PROBLEM DETAILS: Your answer should consist of the lines holding "exact", copied from the material below.

#### GIVEN RECORDS ####

-- ==== Sys2Proof/Laws/State.lean ====
section
/-! SUPPORT. What each update of the state leaves alone: one lemma for each field and update. -/

namespace Sys2Proof.Machine

/-! ### `State.modGroup` -/

@[simp] theorem State.modGroup_clock (s : State) (gid : Nat) (f : Group → Group) : (s.modGroup gid f).clock = s.clock := rfl
@[simp] theorem State.modGroup_agenda (s : State) (gid : Nat) (f : Group → Group) : (s.modGroup gid f).agenda = s.agenda := rfl
@[simp] theorem State.modGroup_cur (s : State) (gid : Nat) (f : Group → Group) : (s.modGroup gid f).cur = s.cur := rfl
@[simp] theorem State.modGroup_curPr (s : State) (gid : Nat) (f : Group → Group) : (s.modGroup gid f).curPr = s.curPr := rfl
@[simp] theorem State.modGroup_nextOp (s : State) (gid : Nat) (f : Group → Group) : (s.modGroup gid f).nextOp = s.nextOp := rfl
@[simp] theorem State.modGroup_freeCtr (s : State) (gid : Nat) (f : Group → Group) : (s.modGroup gid f).freeCtr = s.freeCtr := rfl
@[simp] theorem State.modGroup_topv (s : State) (gid : Nat) (f : Group → Group) : (s.modGroup gid f).topv = s.topv := rfl
@[simp] theorem State.modGroup_cores (s : State) (gid : Nat) (f : Group → Group) : (s.modGroup gid f).cores = s.cores := rfl
@[simp] theorem State.modGroup_mem (s : State) (gid : Nat) (f : Group → Group) : (s.modGroup gid f).mem = s.mem := rfl
@[simp] theorem State.modGroup_hlines (s : State) (gid : Nat) (f : Group → Group) : (s.modGroup gid f).hlines = s.hlines := rfl
@[simp] theorem State.modGroup_hwaits (s : State) (gid : Nat) (f : Group → Group) : (s.modGroup gid f).hwaits = s.hwaits := rfl
@[simp] theorem State.modGroup_postings (s : State) (gid : Nat) (f : Group → Group) : (s.modGroup gid f).postings = s.postings := rfl
@[simp] theorem State.modGroup_ops (s : State) (gid : Nat) (f : Group → Group) : (s.modGroup gid f).ops = s.ops := rfl
@[simp] theorem State.modGroup_chips (s : State) (gid : Nat) (f : Group → Group) : (s.modGroup gid f).chips = s.chips := rfl
@[simp] theorem State.modGroup_slices (s : State) (gid : Nat) (f : Group → Group) : (s.modGroup gid f).slices = s.slices := rfl
@[simp] theorem State.modGroup_tt (s : State) (gid : Nat) (f : Group → Group) : (s.modGroup gid f).tt = s.tt := rfl
@[simp] theorem State.modGroup_bias (s : State) (gid : Nat) (f : Group → Group) : (s.modGroup gid f).bias = s.bias := rfl
@[simp] theorem State.modGroup_teams (s : State) (gid : Nat) (f : Group → Group) : (s.modGroup gid f).teams = s.teams := rfl
@[simp] theorem State.modGroup_sliceSets (s : State) (gid : Nat) (f : Group → Group) : (s.modGroup gid f).sliceSets = s.sliceSets := rfl
@[simp] theorem State.modGroup_pairs (s : State) (gid : Nat) (f : Group → Group) : (s.modGroup gid f).pairs = s.pairs := rfl
@[simp] theorem State.modGroup_events (s : State) (gid : Nat) (f : Group → Group) : (s.modGroup gid f).events = s.events := rfl
@[simp] theorem State.modGroup_past (s : State) (gid : Nat) (f : Group → Group) : (s.modGroup gid f).past = s.past := rfl
@[simp] theorem State.modGroup_launches (s : State) (gid : Nat) (f : Group → Group) : (s.modGroup gid f).launches = s.launches := rfl
@[simp] theorem State.modGroup_proctors (s : State) (gid : Nat) (f : Group → Group) : (s.modGroup gid f).proctors = s.proctors := rfl
@[simp] theorem State.modGroup_fes (s : State) (gid : Nat) (f : Group → Group) : (s.modGroup gid f).fes = s.fes := rfl
@[simp] theorem State.modGroup_mjobs (s : State) (gid : Nat) (f : Group → Group) : (s.modGroup gid f).mjobs = s.mjobs := rfl
@[simp] theorem State.modGroup_churns (s : State) (gid : Nat) (f : Group → Group) : (s.modGroup gid f).churns = s.churns := rfl
@[simp] theorem State.modGroup_notes (s : State) (gid : Nat) (f : Group → Group) : (s.modGroup gid f).notes = s.notes := rfl
@[simp] theorem State.modGroup_works (s : State) (gid : Nat) (f : Group → Group) : (s.modGroup gid f).works = s.works := rfl
@[simp] theorem State.modGroup_colls (s : State) (gid : Nat) (f : Group → Group) : (s.modGroup gid f).colls = s.colls := rfl
@[simp] theorem State.modGroup_gens (s : State) (gid : Nat) (f : Group → Group) : (s.modGroup gid f).gens = s.gens := rfl
@[simp] theorem State.modGroup_cgens (s : State) (gid : Nat) (f : Group → Group) : (s.modGroup gid f).cgens = s.cgens := rfl
@[simp] theorem State.modGroup_etlbs (s : State) (gid : Nat) (f : Group → Group) : (s.modGroup gid f).etlbs = s.etlbs := rfl
@[simp] theorem State.modGroup_vfs (s : State) (gid : Nat) (f : Group → Group) : (s.modGroup gid f).vfs = s.vfs := rfl
@[simp] theorem State.modGroup_hp (s : State) (gid : Nat) (f : Group → Group) : (s.modGroup gid f).hp = s.hp := rfl
@[simp] theorem State.modGroup_ed (s : State) (gid : Nat) (f : Group → Group) : (s.modGroup gid f).ed = s.ed := rfl
@[simp] theorem State.modGroup_mg (s : State) (gid : Nat) (f : Group → Group) : (s.modGroup gid f).mg = s.mg := rfl
@[simp] theorem State.modGroup_outs (s : State) (gid : Nat) (f : Group → Group) : (s.modGroup gid f).outs = s.outs := rfl
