theorem groups_tapEvent (s : State) (port : Nat) (ev : PrEvent) : (tapEvent s port ev).groups = s.groups := by
  unfold tapEvent
  dsimp only
  split
  · rfl
  · split
    · rfl
    · exact groups_foldl_modFe _ (fun _ f => { f with prdrop := (f.prdrop + 1) % 2 ^ 32 }) s

@[simp] theorem grp_tap (s : State) (gid port src : Nat) (part : Option Nat) (e : List Nat) :
    grp (tap s port src part e) gid = grp s gid := by
  unfold grp tap
  rw [groups_tapEvent]

/-- A group that issues is RUNNING if it was PLACED or PARKED (R219). -/
def ranState (st : GState) : GState :=
  match st with
  | .placed => .running
  | .parked => .running
  | z => z

@[simp] theorem grp_startRunning (s : State) (gid : Nat) :
    grp (startRunning s gid) gid = (grp s gid).map fun g => { g with state := ranState g.state } := by
  unfold startRunning
  cases h : Tab.get? s.groups gid with
  | none => simp [grp, h]
  | some g =>
    cases hs : g.state <;> dsimp only <;> unfold setGState <;> simp [grp, h, hs, ranState]
    all_goals (cases g; simp_all)

/-- What reading sources makes of the group: queue pops and first uses (R53, R196), and the latch captured (R41). -/
def sourcesRead (s : State) (x : Ctx) (i : AluI) (os : Opnds) (g : Group) : Group :=
  let u := usesOf i os
  let g1 := useNotes (popQueues g u.qs) u.rd
  match captured s x i os with
  | none => g1
  | some (n, y) => g1.modFrag x.fi fun f => { f with latches := Tab.set f.latches n y }

@[simp] theorem grp_readSources (s : State) (x : Ctx) (i : AluI) (os : Opnds) :
    grp (readSources s x i os) x.gid = (grp s x.gid).map (sourcesRead s x i os) := by
  have hi : ∀ b : Bool, grp (if b then invalidateL1 s (coreOf x.gid) else s) x.gid = grp s x.gid := by
    intro b
    cases b
    · rfl
    · simp only [if_true]
      unfold invalidateL1
      split <;> rfl
  unfold readSources sourcesRead
  dsimp only
  cases captured s x i os with
  | none =>
    dsimp only
    rw [grp_modGroup, hi]
  | some c =>
    dsimp only
    rw [grp_modFrag, grp_modGroup, hi]
    cases grp s x.gid <;> simp

/-- What a vector write makes of the group (R113). -/
def vecWritten (g : Group) (d : Sel) (wide : Bool) (m : LaneMask) (r : Nat → Nat) : Group :=
  match d with
  | .v n =>
    let g1 := g.writeV n m fun l => BitVec.ofNat 32 (r l)
    if wide then g1.writeV (n + 1) m fun l => BitVec.ofNat 32 (r l / 2 ^ 32) else g1
  | _ => g

@[simp] theorem grp_writeVec (s : State) (x : Ctx) (d : Sel) (wide : Bool) (m : LaneMask) (r : Nat → Nat) :
    grp (writeVec s x d wide m r) x.gid = (grp s x.gid).map fun g => vecWritten g d wide m r := by
  unfold writeVec vecWritten
  cases d <;> dsimp only
  case v n =>
    cases wide
    · simp
    · simp only [if_true, grp_clearBad, grp_modGroup, Option.map_map]
      rfl
  all_goals (cases grp s x.gid <;> simp)

/-- What a scalar write makes of the group (R46). -/
def scalarWritten (g : Group) (n : Nat) (wide : Bool) (r : Nat) : Group :=
  let g1 := g.writeS n (BitVec.ofNat 32 r)
  if wide then g1.writeS (n + 1) (BitVec.ofNat 32 (r / 2 ^ 32)) else g1

@[simp] theorem grp_writeScalar (s : State) (x : Ctx) (n : Nat) (wide : Bool) (r : Nat) :
    grp (writeScalar s x n wide r) x.gid = (grp s x.gid).map fun g => scalarWritten g n wide r := by
  unfold writeScalar scalarWritten
  cases wide
  · simp
  · simp only [if_true, grp_clearBad, grp_modGroup, Option.map_map]
    rfl

@[simp] theorem grp_occupy (s : State) (x : Ctx) (gid beats : Nat) : grp (occupy s x beats) gid = grp s gid := rfl

@[simp] theorem grp_orSticky (s : State) (gid bits : Nat) :
    grp (orSticky s gid bits) gid = (grp s gid).map fun g => { g with sticky := g.sticky ||| bits } := grp_modGroup _ _ _

/-- What the advance makes of the group (R27, R38, R223). -/
def advanced (clock : Nat) (x : Ctx) (len : Nat) (sp : Bool) (g : Group) : Group :=
  let g0 : Group := { g with state := ranState g.state }
  let g1 := g0.modFrag x.fi fun f => issued f clock sp
  if x.f.isLast len then
    gotoIn (g1.modFrag x.fi fun f => { f with yielded := bitAt x.f.hdr.toNat 27 }) clock x.fi x.f.fallThrough
  else g1.modFrag x.fi fun f => { f with idx := x.f.idx + len }
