-- ==== Sys2Proof/Laws/PerInstr.lean ====
section
/-! SUPPORT. The families of statements about every instruction as syntax, one lemma for each constructor. -/

namespace Sys2Proof.Laws

/-- The encoding tables read both ways (R64 to R73, R338): the word fields that stand for a well-formed instruction are read back as it;
an event of the device has no words. -/
def EncodingTable.Statement (i : Instr) : Prop :=
  (∀ e, i.enc = some e → i.wf = true → e.instr? = some i) ∧ (i.enc = none → encode i = [])

theorem EncodingTable.of_some {i : Instr} {e : Enc} (h : i.enc = some e) (r : i.wf = true → e.instr? = some i) : EncodingTable.Statement i :=
  ⟨fun e2 h2 => by rw [h] at h2; cases h2; exact r, fun n => by rw [h] at n; cases n⟩

theorem EncodingTable.of_none {i : Instr} (h : i.enc = none) (r : encode i = []) : EncodingTable.Statement i :=
  ⟨fun _ h2 => absurd (h.symm.trans h2) (by simp), fun _ => r⟩
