-- ==== Sys2Proof/Tests/Slice0.lean ====
section
/-! SUPPORT. Tests of the model, each about one word or one step on a small state, and for every statement with hypotheses a witness
that they can be met. Words are assembled by hand from the encoding tables (R55, R64 to R73, R338) or taken from the manual's worked
encodings; expected results are the manual's or computed by hand from its rules. -/

namespace Sys2Proof.Tests

open Sys2Proof Sys2Proof.Machine

/-! ### Small states -/

/-- A fragment at word `idx` of a clause of `n` NOP words. -/
def fragAt (n idx : Nat) : Frag :=
  { firstFrag 0x1000 0 with hdr := plainHeader 0 n, words := List.replicate n 0x3F000000, idx := idx }

/-- A group in slot 0 of core 0 with some registers. -/
def grpOf (f : Frag) (s : Tab Word) (v : Tab (List Word)) : Group :=
  { Group.blank 0 0x1000 with vcount := 16, uid := 7, s := s, v := v, trapVa := 0x2000, split := [(0, .frag f)] }

/-- A state whose issuing fragment is fragment 0 of that group. -/
def stOf (g : Group) : State := { State.reset with groups := [(0, g)], cur := some (0, 0), nextOp := 10 }

/-- What issues there. -/
def ctxOf (g : Group) (f : Frag) : Ctx := { gid := 0, fi := 0, g := g, f := f }

def f0 : Frag := fragAt 7 1
def g0 : Group := grpOf f0 [(4, 3), (6, 0x40), (8, 7)] [(0, [5, 0x80000000]), (1, [2, 1]), (2, [0xFFFFFFFF, 9])]
def s0 : State := stOf g0
def x0 : Ctx := ctxOf g0 f0

/-- LG fields: D, A, B, C and MOD. -/
def lg (d a b c m : Nat) : Lg :=
  { sp := none, mod := BitVec.ofNat 5 m, fs := false, d := BitVec.ofNat 10 d, a := BitVec.ofNat 10 a, b := BitVec.ofNat 10 b
    c := BitVec.ofNat 10 c, hold := 0, lit := none }

/-- LB fields. -/
def lb (sel lo : Nat) (w1 : Word) : Lb := { sp := none, sel := BitVec.ofNat 10 sel, lo := BitVec.ofNat 6 lo, w1 := w1, lit := none }

/-- An instruction with its operands passes its checks in a state. -/
def passes (s : State) (x : Ctx) (i : Instr) (v : AluI) (os : Opnds) : Bool :=
  s.issuer == some x && (fieldsOk i && operandGate s x (usesOf v os) == .go)

theorem issues_of_passes {s : State} {x : Ctx} {i : Instr} {v : AluI} {os : Opnds} (h : passes s x i v os = true) :
    Issues s x i v os := by
  simp only [passes, Bool.and_eq_true, beq_iff_eq] at h
  exact ⟨h.1, h.2.1, h.2.2⟩

/-- Cases of instructions that pass. -/
theorem issues_of_all {s : State} {x : Ctx} {l : List (Instr × AluI × Opnds)}
    (h : (l.all fun p => passes s x p.1 p.2.1 p.2.2) = true) : ∀ p ∈ l, Issues s x p.1 p.2.1 p.2.2 :=
  fun p hp => issues_of_passes (List.all_eq_true.1 h p hp)

/-! ### Vector and uniform instructions: their hypotheses can be met -/

/-- An LG instruction with its operands. -/
def lgCase (i : Lg → Instr) (os : Opnds) (f : Lg) : Instr × AluI × Opnds := (i f, lgView f, os)

/-- VINT arithmetic, 64 bits too, and the highest V pair below VCOUNT. -/
def vintCases : List (Instr × AluI × Opnds) :=
  ([Instr.vadd, .vsub, .vmul, .vmulhi, .vabsd, .vmin, .vmax, .vdiv, .vrem].map fun i => lgCase i (dab .i32 .i32 .i32) (lg 15 0 1 0 0)) ++
  ([Instr.vadd, .vsub, .vmulhi, .vdiv, .vrem].map fun i => lgCase i (dab .i64 .i64 .i64) (lg 14 0 2 0 16)) ++
  [lgCase .vmad (dabc .i32 .i32 .i32 .i32) (lg 5 0 1 2 4), lgCase .vmadw (dabc .i64 .i32 .i32 .i64) (lg 6 0 1 2 0),
   lgCase .vaddc (dabc .n64 .i32 .i32 .n32) (lg 6 0 1 2 0), lgCase .vsubb (dabc .n64 .i32 .i32 .n32) (lg 6 0 1 2 0),
   lgCase .vlea (dabc .i64 .i64 .i32 .n32) (lg 6 0 1 2 0)]
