-- ==== Sys2Proof/Machine/Operands.lean ====
section
/-! DEFINITION. Operand forms: element views of a 128-bit register (R173), the sixteen-entry result
queue and the other cell registers (R172, R174), port entries (R177), and the source codes of a C slot
(R242). -/
namespace Sys2Proof.Machine
open Sys2Proof

/-- Element `i` of width `w` (R173). -/
def elem (v : Vec) (w i : Nat) : Nat := v.toNat >>> (w * i) % 2 ^ w

/-- Build a register from `n` elements of width `w`, OR-ing their flags (R173, R318). -/
def mapElems (w n : Nat) (g : Nat → Nat × Flags) : Vec × Flags :=
  let r := (List.range n).foldl
    (fun (acc : Nat × Flags) i => let x := g i; (acc.1 + x.1 <<< (w * i), acc.2 ||| x.2)) (0, flNone)
  (BitVec.ofNat 128 r.1, r.2)

/-- 32-bit lane `L` (R173). -/
def laneOf (v : Vec) (l : Nat) : W32 := v.extractLsb' (32 * l) 32

/-- A register holding one lane and zeros elsewhere. -/
def lane0 (x : W32) : Vec := x.setWidth 128

/-- A port element replicated into every lane (R177). -/
def replicate4 (x : W32) : Vec := x ++ x ++ x ++ x

/-- Element `i` of a port vector, with its mark (R148). -/
def pvElem (p : PortVec) (i : Nat) : W32 × Bool := (p.data.extractLsb' (32 * i) 32, p.marks.getLsbD i)

/-- A port vector from 64 elements. -/
def pvOf (l : List (W32 × Bool)) : PortVec :=
  { data := BitVec.ofNat 2048 (l.reverse.foldl (fun n x => n <<< 32 + x.1.toNat) 0),
    marks := ofBits 64 (fun i => match l[i]? with | some x => x.2 | none => false) }

/-- q_i of a cell, with its mark (R172). -/
def cellQ (x : CellS) (i : Nat) : Vec × Bool := (tabGet x.q 0 i, x.qm.getLsbD i)

/-- Push a result: q15 dropped, q_i becomes q_(i+1) (R174). -/
def pushQ (x : CellS) (v : Vec) : CellS :=
  { x with
    q := (0, v) :: (x.q.filter (fun p => p.1 < 15)).map (fun p => (p.1 + 1, p.2)),
    qm := x.qm <<< 1 }

/-- Write the destination named by code `d` (R174, R242); a whole write clears the mark (R322). -/
def writeDst (x : CellS) (d : Nat) (v : Vec) : CellS :=
  if d = 0 then pushQ x v
  else if 16 ≤ d ∧ d ≤ 23 then
    { x with k := tabSet x.k (d - 16) v, km := setBit x.km (d - 16) false }
  else if d = 24 then { x with cm := v, cmm := false }
  else x

/-- The neighbour and port values one cell may read in one ac (R149, R177). -/
structure CellEnv where
  up : Vec × Bool
  dn : Vec × Bool
  lf : Vec × Bool
  rt : Vec × Bool
  np : W32 × Bool
  wp : W32 × Bool
  deriving DecidableEq, Repr

/-- A source operand, and the detail source of a poison mark it carries: 1 port, 3 register, ha or
neighbour (R242, R322). -/
def srcVal (x : CellS) (n : CellEnv) (e : BitVec 40) (code : Nat) : Vec × Option Nat :=
  let mk (v : Vec × Bool) (s : Nat) : Vec × Option Nat := (v.1, if v.2 then some s else none)
  if code ≤ 15 then mk (cellQ x code) 3
  else if code ≤ 23 then mk (tabGet x.k 0 (code - 16), x.km.getLsbD (code - 16)) 3
  else
    match code with
    | 24 => mk (x.cm, x.cmm) 3
    | 25 => mk n.up 3
    | 26 => mk n.dn 3
    | 27 => mk n.lf 3
    | 28 => mk n.rt 3
    | 29 => mk (replicate4 n.np.1, n.np.2) 1
    | 30 => mk (replicate4 n.wp.1, n.wp.2) 1
    | 31 => mk (x.ha, x.ham) 3
    | 32 => (eOperand e, none)
    | _ => (0, none)

/-- The guard condition of a C slot (R317). -/
def guardHolds (g : BitVec 4) (grd : Nat) : Bool :=
  if grd = 0 then true
  else if grd ≤ 3 then g.getLsbD grd
  else !g.getLsbD (grd - 4)

/-- The default cell of an unlisted place: the node-start cell (R172). -/
def cellZero : CellS := {}

/-- The cell in row r, column c. -/
def cellAt (a : ArrayS) (r c : Nat) : CellS := tabGet (tabGet a.cells [] r) cellZero c

/-- Replace the cell in row r, column c. -/
def setCell (a : ArrayS) (r c : Nat) (x : CellS) : ArrayS :=
  { a with cells := tabMod a.cells [] r (fun row => tabSet row c x) }

end Sys2Proof.Machine
end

####

OUTPUT:
    · exact groups_foldl_modFe _ (fun _ f => { f with prdrop := (f.prdrop + 1) % 2 ^ 32 }) s
  ⟨fun e2 h2 => by rw [h] at h2; cases h2; exact r, fun n => by rw [h] at n; cases n⟩
  exact ⟨h.1, h.2.1, h.2.2⟩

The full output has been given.